Are the coverage reports accessible?

For a sighted person, it is easy to look at a coverage report like the example above and just look for red lines — those that were not executed.

For people who use screen readers, it is not so convenient. I asked around a bit, and Eitan Isaacson gave me some excellent tips on improving the accessibility of lcov and grcov's HTML output.

Lcov is an old tool, and I started using it for at-spi2-core because it is what libgweather already used for its CI. Grcov is a newer tool, mostly by Mozilla people, which they use for Firefox's coverage reports. Grcov is also the tool that librsvg already uses. Since I'd rather baby-sit one tool instead of two, I decided to switch at-spi2-core to use grcov as well and to improve the accessibility of its reports.

The extract from the screenshot above looks like a table with three columns (line number, execution count, source code), but it is not a real HTML <table> — it is done with div elements and styling. Something like this:

<div>
  <div class="columns">
    <div class="column">
      line number
    </div>
    <div class="column color-coding-executed">
      execution count
    </div>
    <div class="column color-coding-executed">
      <pre>source code</pre>
    </div>
  </div>
  <!-- repeat the above for each source line -->
</div>

Eitan showed me how to use ARIA tags to actually expose those divs as something that can be navigated as a table:

Add role="table" aria-label="Coverage report" to the main <div>. This tells web browsers to go into whatever interaction model they use for navigating tables via accessible interfaces. It also gives a label to the table, so that it is easy to find by assistive tools; for example, a screen reader may let you easily navigate to the next table in a document, and you'd like to know what the table is about.
Add role="row" to each row's div.
Add role="cell" to an individual cell's div.
Add an aria-label to cells with the execution count: while the sighted version shows nothing (non-executable lines), or just a red background (lines not executed), or a number with a green background, the screen reader version cannot depend on color coding alone. That aria-label will say "no coverage", or "0", or the actual execution count, respectively.

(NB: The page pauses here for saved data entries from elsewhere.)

-- ==== Sys2Proof/Certificates/Slice0/Obligations.lean ====
section
/-! DEFINITION. The statements about the module, for the provers: each a closed proposition, with what it states in its docstring. -/

open Sys2Proof Sys2Proof.Machine

/-! ### The queue and the run -/

/-- A step runs the command at the front of the queue, on the state with the queue's rest; on an empty queue only the clock counts a
nanosecond (the model's choice, log entry 15). -/
def Obligations.FrontCommandRuns : Prop :=
  (∀ c (s : State) rest, s.pending = c :: rest → step s = exec c { s with pending := rest })
  ∧ (∀ s : State, s.pending = [] → step s = .next { s with time := s.time + 1 })

/-- No command ends in a fault or a refusal, from any state: every run of every length ends in a state.
Read by inference or chosen by the model: log entry 20. -/
def Obligations.EveryRunIsSafe : Prop := ∀ k s, SafeRun k s

/-- After reset the register file and memory have their canonical form, and every register reads as its Reset column says (R10); of those that
reload from flash, the factory flash (log entry 5) gives MEMC.SCREEN since_full 255 and SEC.FW running 1.
Read by inference or chosen by the model: log entries 5, 17 and 18. -/
def Obligations.ResetIsCanonical : Prop :=
  State.reset.canonicalForm = true ∧ (∀ off, State.reset.reg off =
      if off = 0x600408 then 0xFF00#64 else if off = 0x1100030 then 0x100000000#64 else regReset off)
   ∧ (∀ a, State.reset.mem.read a = 0#8)
  ∧ State.reset.pending = [] ∧ State.reset.cores.runs = []

/-! ### Issue of bundles (R134, R135, R140, R151, R155) -/

/-- A task's next bundle opens: neither faulty nor stalled, it records what its slots read, which of them act and where control goes,
for a core outside a pair; nothing else changes. The command then acts on the open bundle.
Read by inference or chosen by the model: log entries 25, 88, 89 and 114. -/
def Obligations.BundleOpens : Prop :=
  ∀ (s : State) (i : Instr) (k : LCore) (sl : Slot) (w : Nat) (r : Run) (b : Bundle),
    slotOf i = some (k, sl, w) → s.runOf k = some r → s.canIssue k = true → s.bundleAt r = some b → slotWord b sl = w →
    r.issue = none → r.fault = none → r.ending = none → r.partner = none →
    bundleFault b = false → (∀ sl', badEncoding sl' (slotWord b sl') = false) → s.stalls k r (r.snapshot b) b = false →
    s.slotsFault k r (r.snapshot b) b = none → opOf w ≠ 0 →
    let r2 : Run := { r with issue := some (r.snapshot b), opened := r.opened + 1
                             entered := r.entered + ofBool (isInward .C (slotWord b .C)) + ofBool (isInward .A (slotWord b .A)) }
    Acts (s.setRun k r2) i k sl w r2 (r.snapshot b) b
    ∧ exec i s = exec i (s.setRun k r2)
    ∧ (r.snapshot b).xs = r.xs ∧ (r.snapshot b).vs = r.vs ∧ (r.snapshot b).ags = r.ags ∧ (r.snapshot b).next = r.pc + 1
    ∧ (r.snapshot b).flags = BitVec.ofNat 64 (ofBool r.window + 2 * ofBool r.invalid + 4 * ofBool r.overflow)
    ∧ (r.snapshot b).fabout = r.fab.length

/-- A bundle at fault stops its task at that bundle, and no slot of it takes effect (R155): a fault of the whole bundle before any slot's, then
slot C, A, I, each by its lowest code. A bundle that must stall changes nothing, but that a SWAIT is recorded as waiting.
Read by inference or chosen by the model: log entries 25, 88, 89 and 114. -/
def Obligations.FaultsAndStalls : Prop :=
  ∀ (s : State) (i : Instr) (k : LCore) (sl : Slot) (w : Nat) (r : Run) (b : Bundle),
    slotOf i = some (k, sl, w) → s.runOf k = some r → s.canIssue k = true → s.bundleAt r = some b → slotWord b sl = w →
    r.issue = none → r.fault = none → r.ending = none → r.partner = none →
    (bundleFault b = true → exec i s = .next (s.setRun k (r.faulted 0x01 r.pc 0 (r.opened + 1))))
    ∧ (∀ sl' c, bundleFault b = false → badEncoding sl' (slotWord b sl') = true → s.slotsFault k r (r.snapshot b) b = some c →
        exec i s = .next (s.setRun k (r.faulted c r.pc 0 (r.opened + 1))))
    ∧ (bundleFault b = false → (∀ sl', badEncoding sl' (slotWord b sl') = false) →
        (s.stalls k r (r.snapshot b) b = true → opOf (slotWord b .C) ≠ 0x41 → exec i s = .next s)
        ∧ (∀ n o, opOf (slotWord b .C) = 0x41 → objOf ((r.snapshot b).x (wRs1 (slotWord b .C))) = some (n, o) → r.waiting = none →
            s.stallC k r (r.snapshot b) (slotWord b .C) = true →
            exec i s = .next (s.setRun k
              { r with waiting := some (.swait o ((r.snapshot b).x (wRs2 (slotWord b .C))) (wFn (slotWord b .C))) }))
        ∧ (∀ c, s.stalls k r (r.snapshot b) b = false → s.slotsFault k r (r.snapshot b) b = some c →
            exec i s = .next (s.setRun k (r.faulted c r.pc 0 (r.opened + 1)))))

/-- The slots of a bundle close it one by one. The last of them moves the counter to where control goes; past the last bundle of the program
that is the fault PC_RANGE (R140, R155). Of a task that has stopped, the open chain goes at that boundary (R155). No other core, register or
byte changes.
Read by inference or chosen by the model: log entries 25 and 88. -/
def Obligations.BundleCloses : Prop :=
  ∀ (s : State) (k : Nat) (sl : Slot) (r : Run) (is : Issue), s.runOf k = some r → r.issue = some is →
    (is.todo.filter (· != slotNum sl) ≠ [] →
      s.closeBundle k sl = s.setRun k { r with issue := some { is with todo := is.todo.filter (· != slotNum sl) } })
    ∧ (is.todo.filter (· != slotNum sl) = [] → is.next < s.progLen r.task.ctx r.task.prog →
      s.closeBundle k sl = s.setRun k { r with
        issue := none, waiting := none, pc := is.next, chain := if r.fault.isSome || r.disagreed || r.timedOut then none else r.chain })
    ∧ (is.todo.filter (· != slotNum sl) = [] → s.progLen r.task.ctx r.task.prog ≤ is.next → r.fault = none → r.ending = none →
      r.partner = none →
      s.closeBundle k sl = s.setRun k (({ r with issue := none, pc := is.next } : Run).faulted 0x02 is.next 0 (r.opened + 1)))
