-- ==== Sys2Proof/Laws/Crypto.lean ====
section
/-! SUPPORT. Lengths of the digests: SHA-384 gives 48 bytes. -/

namespace Sys2Proof.Machine

theorem shaRound_length {h : List Word} (k w : Word) (e : h.length = 8) : (shaRound h k w).length = 8 := by
  unfold shaRound; split
  · rfl
  · exact e

theorem shaRounds_length (ks w h : List Word) (e : h.length = 8) : (shaRounds ks w h).length = 8 := by
  induction ks generalizing w h with
  | nil => exact e
  | cons k ks ih => exact ih _ _ (shaRound_length _ _ e)

theorem shaBlocks_length (n : Nat) (h : List Word) (m : List Byte) (e : h.length = 8) : (shaBlocks n h m).length = 8 := by
  induction n generalizing h m with
  | zero => exact e
  | succ n ih => exact ih _ _ (by simp [shaBlock, shaRounds_length _ _ _ e, e])

theorem sha384_length (m : List Byte) : (sha384 m).length = 48 := by
  have b (n : Nat) : (beBytes 8 n).length = 8 := by simp [beBytes, leBytes]
  have f (l : List Word) : (l.flatMap (fun w => beBytes 8 w.toNat)).length = 8 * l.length := by
    induction l with
    | nil => rfl
    | cons a t ih => simp [b, ih]; omega
  simp [sha384, f, shaBlocks_length _ _ _ (show shaH.length = 8 from rfl)]

end Sys2Proof.Machine
end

Time will tell whether this makes reports easier to peruse. I was mainly worried about being able to scan down the source quickly to find lines that were not executed. By using a screen reader's commands for tabular navigation, one can move down in the second column until you reach a "zero". Maybe there is a faster way? Advice is appreciated!

Grcov now includes that patch, yay!

Next steps

I am starting to sanitize the XML interfaces in at-spi2-core, at least in terms of how they are used in the build. Expect an update soon!